Watch this counter as a hard signal that an attribute upstream is leaking high-cardinality values. The exporter never lifts the cap automatically; if it climbs, fix the source rather than disabling the cap.
- prompt text, response text, tool inputs, tool outputs, system prompts - raw provider request IDs (only bounded hashes, where applicable, on spans — never on metrics) - session keys and session IDs - hostnames, file paths, secret values

PromQL recipes

# Tokens per minute, split by provider
sum by (provider) (rate(openclaw_model_tokens_total[1m]))

# Spend (USD) over the last hour, by model
sum by (model) (increase(openclaw_model_cost_usd_total[1h]))

# 95th percentile model run duration
histogram_quantile(
  0.95,
  sum by (le, provider, model)
    (rate(openclaw_run_duration_seconds_bucket[5m]))
)

# Queue wait time SLO (95p under 2s)
histogram_quantile(
  0.95,
  sum by (le, lane) (rate(openclaw_queue_lane_wait_seconds_bucket[5m]))
) < 2

# Dropped Prometheus series (cardinality alarm)
increase(openclaw_prometheus_series_dropped_total[15m]) > 0
Prefer `gen_ai_client_token_usage` for cross-provider dashboards: it follows the OpenTelemetry GenAI semantic conventions and is consistent with metrics from non-OpenClaw GenAI services.

Choosing between Prometheus and OpenTelemetry export

OpenClaw supports both surfaces independently.
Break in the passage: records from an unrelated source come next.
-- ==== Sys2Proof/Laws/ClaimTable.lean ====
section
/-! SUPPORT. The claim table's operations stay inside the exchanges (Laws/Internal.lean). -/

namespace Sys2Proof.Machine.Within

variable {s t u : State} {pay : Option (Fin 4)}

theorem sendHome {c : ClaimIdx} {m : Lease} (h : Within pay s t) : Within pay s (t.sendHome c m) := by
  unfold State.sendHome
  repeat' split
  all_goals with_reducible first | exact h | exact h.pushMail | exact h.handOver

theorem answerHome {p : Station} {m : Lease} (h : Within pay s t) : Within pay s (t.answerHome p m) := by
  unfold State.answerHome
  split
  · exact h.pushMail
  · exact h.handOver

theorem completePending {c : ClaimIdx} {st : Status} {g : Option Byte} {w : Option Word} (h : Within pay s t) :
    Within pay s (t.completePending c st g w) := by
  unfold State.completePending
  split
  · rename_i k hk
    refine h.completes rfl rfl ?_
    have e := State.tickets_setClaim t c { t.claim c with pendingCmd := none }
    have e1 : (t.claim c).tickets = ({ t.claim c with pendingCmd := none } : Claim).tickets + 1 := by
      unfold Claim.tickets; rw [hk]; simp [bit]; omega
    show (t.setClaim c { t.claim c with pendingCmd := none }).tickets + 1 ≤ t.tickets
    omega
  · exact h

theorem completeCancel {c : ClaimIdx} {st : Status} (h : Within pay s t) : Within pay s (t.completeCancel c st) := by
  unfold State.completeCancel
  split
  · rename_i k hk
    refine h.completes rfl rfl ?_
    have e := State.tickets_setClaim t c { t.claim c with pendingCancel := none }
    have e1 : (t.claim c).tickets = ({ t.claim c with pendingCancel := none } : Claim).tickets + 1 := by
      unfold Claim.tickets; rw [hk]; simp [bit]
    show (t.setClaim c { t.claim c with pendingCancel := none }).tickets + 1 ≤ t.tickets
    omega
  · exact h

theorem completeLease {c : ClaimIdx} (h : Within pay s t) : Within pay s (t.completeLease c) := by
  unfold State.completeLease
  dsimp only
  split
  · exact h.completePending
  · exact h

theorem setClaimTurn {d : Turn} (h : Within pay s t) : Within pay s (t.setClaimTurn d) := h.same rfl rfl

theorem noEntry {c : ClaimIdx} : ∀ e, Subject.claim c ≠ .entry e := fun _ k => nomatch k

theorem endLease {c : ClaimIdx} {r : EndReason} {a b : Status} (h : Within pay s t) : Within pay s (t.endLease c r a b) := by
  unfold State.endLease
  dsimp only
  split
  · exact removeItem noEntry (setClaim (setClaimTurn h.completePending.completeCancel.freeBorrow.disown) (Nat.zero_le _))
  · exact setClaim (setClaimTurn h.completePending.completeCancel.freeBorrow.disown) (Nat.zero_le _)

theorem giveUp {c : ClaimIdx} {k : WithdrawCause} (h : Within pay s t) : Within pay s (t.giveUp c k) := by
  unfold State.giveUp
  split
  · exact h.endLease
  · exact h.modClaim.completePending.completeCancel

theorem claimAsk {c : ClaimIdx} {m : Mode} {f : Bool} (h : Within pay s t) : Within pay s (t.claimAsk c m f) := by
  unfold State.claimAsk
  dsimp only
  split
  · exact h.modClaim.sendHome
  · exact h.modClaim

theorem waitToReask {c : ClaimIdx} (h : Within pay s t) : Within pay s (t.waitToReask c) := by
  unfold State.waitToReask
  exact h.modClaim

theorem reaskExpired {c : ClaimIdx} (h : Within pay s t) : Within pay s (t.reaskExpired c) := by
  unfold State.reaskExpired
  dsimp only
  repeat' split
  all_goals with_reducible first | exact h | exact h.claimAsk

theorem withdrawAsk {c : ClaimIdx} {k : WithdrawCause} (h : Within pay s t) : Within pay s (t.withdrawAsk c k) := by
  unfold State.withdrawAsk
  dsimp only
  split
  · exact h.modClaim.sendHome
  · exact h.modClaim

theorem giveUpAsk {c : ClaimIdx} {k : WithdrawCause} (h : Within pay s t) : Within pay s (t.giveUpAsk c k) := by
  unfold State.giveUpAsk
  split
  · exact h.withdrawAsk
  · exact h.modClaim.giveUp

theorem waitExpired {c : ClaimIdx} (h : Within pay s t) : Within pay s (t.waitExpired c) := by
  unfold State.waitExpired
  dsimp only
  split
  · exact h.modClaim.giveUpAsk
  · exact h

theorem finishGive {c : ClaimIdx} (h : Within pay s t) : Within pay s (t.finishGive c) := by
  unfold State.finishGive
  dsimp only
  split
  · exact claimNotice (modClaim (setClaimTurn h))
  · exact h.endLease
  · exact h.endLease.claimNotice

theorem startDrop {c : ClaimIdx} {k : GiveCause} (h : Within pay s t) : Within pay s (t.startDrop c k) := by
  unfold State.startDrop
  dsimp only
  repeat' split
  all_goals with_reducible first | exact h.modClaim.sendHome.finishGive | exact h.modClaim.sendHome | exact h.modClaim

theorem sendReturned {c : ClaimIdx} (h : Within pay s t) : Within pay s (t.sendReturned c) := by
  unfold State.sendReturned
  dsimp only
  split
  · exact sendHome (setClaimTurn h)
  · exact h

theorem fixReturn {c : ClaimIdx} {k : Bool} (h : Within pay s t) : Within pay s (t.fixReturn c k) := by
  unfold State.fixReturn
  dsimp only
  split
  · exact h.modClaim.sendReturned
  · exact h.modClaim

theorem startReturn {c : ClaimIdx} {b : Bool} {k : GiveCause} (h : Within pay s t) : Within pay s (t.startReturn c b k) := by
  unfold State.startReturn
  dsimp only
  split
  · split
    · exact h.modClaim.sendHome.finishGive
    · split
      · exact modClaim (setClaimTurn h.modClaim)
      · exact fixReturn (setClaimTurn h.modClaim)
  · exact h.modClaim

theorem letGo {c : ClaimIdx} {k : GiveCause} (h : Within pay s t) : Within pay s (t.letGo c k) := by
  unfold State.letGo
  split
  · exact h.startDrop
  · exact h.startReturn

theorem dropCopy {c : ClaimIdx} (h : Within pay s t) : Within pay s (t.dropCopy c) := by
  unfold State.dropCopy
  dsimp only
  split
  · exact h.modClaim.sendHome.claimNotice
  · exact h

theorem actRecall {c : ClaimIdx} {k : RecallKind} (h : Within pay s t) : Within pay s (t.actRecall c k) := by
  unfold State.actRecall
  dsimp only
  repeat' split
  all_goals with_reducible first | exact h | exact h.startDrop | exact h.startReturn | exact h.dropCopy

theorem actDeferred {c : ClaimIdx} (h : Within pay s t) : Within pay s (t.actDeferred c) := by
  unfold State.actDeferred
  dsimp only
  repeat' split
  all_goals with_reducible first | exact h | exact h.modClaim.actRecall

theorem holdExpired {c : ClaimIdx} (h : Within pay s t) : Within pay s (t.holdExpired c) := by
  unfold State.holdExpired
  split
  · exact h.modClaim.actDeferred
  · exact h

theorem claimRecall {b : Block} {g : Byte} {k : RecallKind} (h : Within pay s t) : Within pay s (t.claimRecall b g k) := by
  unfold State.claimRecall
  dsimp only
  repeat' split
  all_goals with_reducible first | exact h | exact h.answerHome | exact h.modClaim | exact h.actRecall

theorem giveBack {b : Block} {g : Byte} {m : Mode} (h : Within pay s t) : Within pay s (t.giveBack b g m) := by
  unfold State.giveBack
  split
  · exact h.answerHome
  · exact h.answerHome

theorem takeGrant {c : ClaimIdx} {b : Block} {g : Byte} {m : Mode} {d : Bool} (h : Within pay s t) :
    Within pay s (t.takeGrant c b g m d) := by
  unfold State.takeGrant
  dsimp only
  repeat' split
  all_goals
    with_reducible
    first
    | exact h.giveBack.giveUp | exact h.giveBack.waitToReask | exact h.modClaim.modClaim.completeCancel
    | exact h.modClaim.modClaim.completeLease.completeCancel

theorem claimGrant {b : Block} {g : Byte} {m : Mode} {d : Bool} {k : Tag} (h : Within pay s t) :
    Within pay s (t.claimGrant b g m d k) := by
  unfold State.claimGrant
  dsimp only
  repeat' split
  all_goals with_reducible first | exact h | exact h.takeGrant | exact h.giveBack

theorem denied {c : ClaimIdx} {r : DenyReason} (h : Within pay s t) : Within pay s (t.denied c r) := by
  unfold State.denied
  split
  · exact h.endLease
  · exact h.modClaim.completePending

theorem fillAbandoned {c : ClaimIdx} (h : Within pay s t) : Within pay s (t.fillAbandoned c) := waitToReask (modClaim h)

theorem claimDeny {b : Block} {r : DenyReason} {k : Tag} (h : Within pay s t) : Within pay s (t.claimDeny b r k) := by
  unfold State.claimDeny
  dsimp only
  repeat' split
  all_goals with_reducible first | exact h | exact h.waitToReask | exact h.denied | exact h.giveUp | exact h.fillAbandoned

theorem claimWithdrawn {b : Block} {k : Tag} (h : Within pay s t) : Within pay s (t.claimWithdrawn b k) := by
  unfold State.claimWithdrawn
  split
  · exact h.giveUp
  · exact h

theorem claimChunk {b : Block} {g : Byte} {i : ChunkIdx} (h : Internal s t) : Within pay s (t.claimChunk b g i pay) := by
  unfold State.claimChunk
  cases pay with
  | none => split <;> first | contradiction | exact h.releaseIn
  | some k =>
    split
    · rename_i hk
      cases hk
      split
      · exact h.raiseWrite
      · exact h.releaseIn
    · exact h.releaseIn

theorem fillEnd {c : ClaimIdx} (h : Within pay s t) : Within pay s (t.fillEnd c) := actDeferred (completeLease (modClaim h))

theorem claimWritten {c : ClaimIdx} {n : UseNum} {g : Byte} {i : ChunkIdx} (h : Within pay s t) :
    Within pay s (t.claimWritten c n g i) := by
  unfold State.claimWritten
  dsimp only
  repeat' split
  all_goals with_reducible first | exact h | exact h.modClaim.fillEnd | exact h.modClaim

theorem claimTake {m : Lease} (h : Internal s t) : Within pay s (t.claimTake m pay) := by
  unfold State.claimTake
  split
  all_goals
    with_reducible
    first
    | exact leave h.claimGrant | exact leave h.claimDeny | exact leave h.claimWithdrawn | exact leave h.claimRecall
    | exact h.claimChunk | exact h.releaseIn

theorem claimAccepted {c : ClaimIdx} (h : Within pay s t) : Within pay s (t.claimAccepted c) := by
  unfold State.claimAccepted
  dsimp only
  split
  · exact h.modClaim.sendReturned
  · exact setClaimTurn h.modClaim

theorem writeEnded {c : ClaimIdx} (h : Within pay s t) : Within pay s (t.writeEnded c) := by
  unfold State.writeEnded
  repeat' split
  all_goals with_reducible first | exact h | exact h.fixReturn

theorem claimTaken {c : ClaimIdx} {n : UseNum} {m : Lease} (h : Within pay s t) : Within pay s (t.claimTaken c n m) := by
  unfold State.claimTaken
  dsimp only
  repeat' split
  all_goals with_reducible first | exact h | exact h.finishGive

theorem homeAbsent {c : ClaimIdx} (h : Within pay s t) : Within pay s (t.homeAbsent c) := by
  unfold State.homeAbsent
  dsimp only
  split
  · exact h.endLease.claimNotice
  · exact h.endLease

theorem failClaims {f : List FailedFrame} (h : Within pay s t) : Within pay s (t.failClaims f) := by
  refine h.foldl (fun u c => ?_) _
  dsimp only
  split
  · exact (refl u).homeAbsent
  · exact refl u

theorem loseClaim {c : ClaimIdx} (h : Within pay s t) : Within pay s (t.loseClaim c) := claimNotice (endLease h)

theorem purgeClaims {p : Station} (h : Within pay s t) : Within pay s (t.purgeClaims p) := by
  refine h.foldl (fun u c => ?_) _
  split
  · exact (refl u).loseClaim
  · exact refl u

theorem tearClaim {c : ClaimIdx} (h : Within pay s t) : Within pay s (t.tearClaim c) := by
  unfold State.tearClaim
  dsimp only
  repeat' split
  all_goals with_reducible first | exact h | exact h.giveUpAsk | exact h.letGo | exact h.giveUpAsk.letGo

theorem tearClaims (h : Within pay s t) : Within pay s t.tearClaims := h.foldl (fun u _ => (refl u).tearClaim) _

theorem dropReference {c : ClaimIdx} (h : Within pay s t) : Within pay s (t.dropReference c) := by
  unfold State.dropReference
  split
  · exact removeItem noEntry (h.setClaim (Nat.zero_le _))
  · exact h

end Sys2Proof.Machine.Within
end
You can run either, both, or neither.

- **Pull** model: Prometheus scrapes `/api/diagnostics/prometheus`. - No external collector required. - Authenticated through normal Gateway auth. - Surface is metrics only (no traces or logs). - Best for stacks already standardized on Prometheus + Grafana. - **Push** model: OpenClaw sends OTLP/HTTP to a collector or OTLP-compatible backend. - Surface includes metrics, traces, and logs. - Bridges to Prometheus through an OpenTelemetry Collector (`prometheus` or `prometheusremotewrite` exporter) when you need both. - See [OpenTelemetry export](/gateway/opentelemetry) for the full catalog.

Troubleshooting

- Check `diagnostics.enabled: true` in config. - Confirm the plugin is enabled and loaded with `openclaw plugins list --enabled`. - Generate some traffic; counters and histograms only emit lines after at least one event. The endpoint requires the Gateway operator scope (`auth: "gateway"` with `gatewayRuntimeScopeSurface: "trusted-operator"`). Use the same token or password Prometheus uses for any other Gateway operator route. There is no public unauthenticated mode. A new attribute is exceeding the **2048**-series cap. Inspect recent metrics for an unexpectedly high-cardinality label and fix it at the source. The exporter intentionally drops new series instead of silently rewriting labels. The plugin keeps state in memory only. After a Gateway restart, counters reset to zero and gauges restart at their next reported value. Use PromQL `rate()` and `increase()` to handle resets cleanly.